Começou o fim do milagre das pulseiras do equilíbrio. Prometendo ajudar as pessoas, as pulseiras não fazem nada e na Austrália a Power Balance foi obrigada a admiti-lo. "Admitimos que as nossas alegações sobre o artigo não têm base científica e que por isso incorremos numa conduta enganosa", diz a empresa em comunicado.
Segundo o físico Gaspar Barreira,"Tudo o que se diz sobre a pulseira em termos físicos é um chorrilho de asneiras, são palavras tiradas ao acaso. Não há maneira de fazer sentido". Pedro Nunes, bastonário da Ordem dos Médicos também mostrou a sua opinião quanto ao caso que em Novembro foi notícia em Espanha, "Hoje em dia vivemos numa sociedade em que qualquer um pode burlar os outros. Tudo é aceitável sem qualquer comprovação científica. Os produtos deviam ter uma comprovação da sua eficácia".

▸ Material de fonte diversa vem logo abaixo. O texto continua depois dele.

-- ==== Sys2Proof/Laws/State.lean ====
section
/-! SUPPORT. Sys2Proof/Laws/State.lean: what each update of the state leaves alone, one lemma a field. -/

namespace Sys2Proof.Machine

section
variable (s : State) (k : Nat) (c : Core)
@[simp] theorem State.setCore_now : (s.setCore k c).now = s.now := rfl
@[simp] theorem State.setCore_fresh : (s.setCore k c).fresh = s.fresh := rfl
@[simp] theorem State.setCore_curCore : (s.setCore k c).curCore = s.curCore := rfl
@[simp] theorem State.setCore_curCtx : (s.setCore k c).curCtx = s.curCtx := rfl
@[simp] theorem State.setCore_subj : (s.setCore k c).subj = s.subj := rfl
@[simp] theorem State.setCore_agenda : (s.setCore k c).agenda = s.agenda := rfl
@[simp] theorem State.setCore_nextId : (s.setCore k c).nextId = s.nextId := rfl
@[simp] theorem State.setCore_clusters : (s.setCore k c).clusters = s.clusters := rfl
@[simp] theorem State.setCore_launches : (s.setCore k c).launches = s.launches := rfl
@[simp] theorem State.setCore_tenants : (s.setCore k c).tenants = s.tenants := rfl
@[simp] theorem State.setCore_mem : (s.setCore k c).mem = s.mem := rfl
@[simp] theorem State.setCore_ecc : (s.setCore k c).ecc = s.ecc := rfl
@[simp] theorem State.setCore_lines : (s.setCore k c).lines = s.lines := rfl
@[simp] theorem State.setCore_tcache : (s.setCore k c).tcache = s.tcache := rfl
@[simp] theorem State.setCore_root : (s.setCore k c).root = s.root := rfl
@[simp] theorem State.setCore_apers : (s.setCore k c).apers = s.apers := rfl
@[simp] theorem State.setCore_aperOwner : (s.setCore k c).aperOwner = s.aperOwner := rfl
@[simp] theorem State.setCore_reqs : (s.setCore k c).reqs = s.reqs := rfl
@[simp] theorem State.setCore_late : (s.setCore k c).late = s.late := rfl
@[simp] theorem State.setCore_turns : (s.setCore k c).turns = s.turns := rfl
@[simp] theorem State.setCore_parked : (s.setCore k c).parked = s.parked := rfl
@[simp] theorem State.setCore_recording : (s.setCore k c).recording = s.recording := rfl
@[simp] theorem State.setCore_directory : (s.setCore k c).directory = s.directory := rfl
@[simp] theorem State.setCore_domOps : (s.setCore k c).domOps = s.domOps := rfl
@[simp] theorem State.setCore_aborted : (s.setCore k c).aborted = s.aborted := rfl
@[simp] theorem State.setCore_nextLaunch : (s.setCore k c).nextLaunch = s.nextLaunch := rfl
@[simp] theorem State.setCore_lastBound : (s.setCore k c).lastBound = s.lastBound := rfl
@[simp] theorem State.setCore_mill : (s.setCore k c).mill = s.mill := rfl
@[simp] theorem State.setCore_moves : (s.setCore k c).moves = s.moves := rfl
@[simp] theorem State.setCore_links : (s.setCore k c).links = s.links := rfl
@[simp] theorem State.setCore_pcie : (s.setCore k c).pcie = s.pcie := rfl
@[simp] theorem State.setCore_pwBase : (s.setCore k c).pwBase = s.pwBase := rfl
@[simp] theorem State.setCore_tflushBusy : (s.setCore k c).tflushBusy = s.tflushBusy := rfl
@[simp] theorem State.setCore_ready : (s.setCore k c).ready = s.ready := rfl
@[simp] theorem State.setCore_fatal : (s.setCore k c).fatal = s.fatal := rfl
@[simp] theorem State.setCore_linksL0 : (s.setCore k c).linksL0 = s.linksL0 := rfl
@[simp] theorem State.setCore_mDie : (s.setCore k c).mDie = s.mDie := rfl
@[simp] theorem State.setCore_mStep : (s.setCore k c).mStep = s.mStep := rfl
@[simp] theorem State.setCore_watts : (s.setCore k c).watts = s.watts := rfl
@[simp] theorem State.setCore_pstate : (s.setCore k c).pstate = s.pstate := rfl
@[simp] theorem State.setCore_telemetry : (s.setCore k c).telemetry = s.telemetry := rfl
@[simp] theorem State.setCore_powers : (s.setCore k c).powers = s.powers := rfl
@[simp] theorem State.setCore_calm : (s.setCore k c).calm = s.calm := rfl
@[simp] theorem State.setCore_mailbox : (s.setCore k c).mailbox = s.mailbox := rfl
@[simp] theorem State.setCore_caps : (s.setCore k c).caps = s.caps := rfl
@[simp] theorem State.setCore_remoteReads : (s.setCore k c).remoteReads = s.remoteReads := rfl
@[simp] theorem State.setCore_msix : (s.setCore k c).msix = s.msix := rfl
@[simp] theorem State.setCore_staging : (s.setCore k c).staging = s.staging := rfl
@[simp] theorem State.setCore_hostOut : (s.setCore k c).hostOut = s.hostOut := rfl
@[simp] theorem State.setCore_linkOut : (s.setCore k c).linkOut = s.linkOut := rfl
end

Enquanto que alguns atribuem a culpa da empresa fornecedora há a hipótese de tudo ter sido fruto de um efeito placebo. Américo Baptista, psicólogo, explica melhor e justifica o sucesso da pulseira, "Quando nós acreditamos, e não é só nas pulseiras, ficamos de facto melhores. É o efeito placebo. Há mecanismos cerebrais que são activados, que desencadeiam a produção de endorfinas, moléculas responsáveis pelo alívio da dor, por exemplo".
Em Portugal, Cristiano Ronaldo e Alexandra Lencastre foram algumas das figuras públicas que aderiram à moda.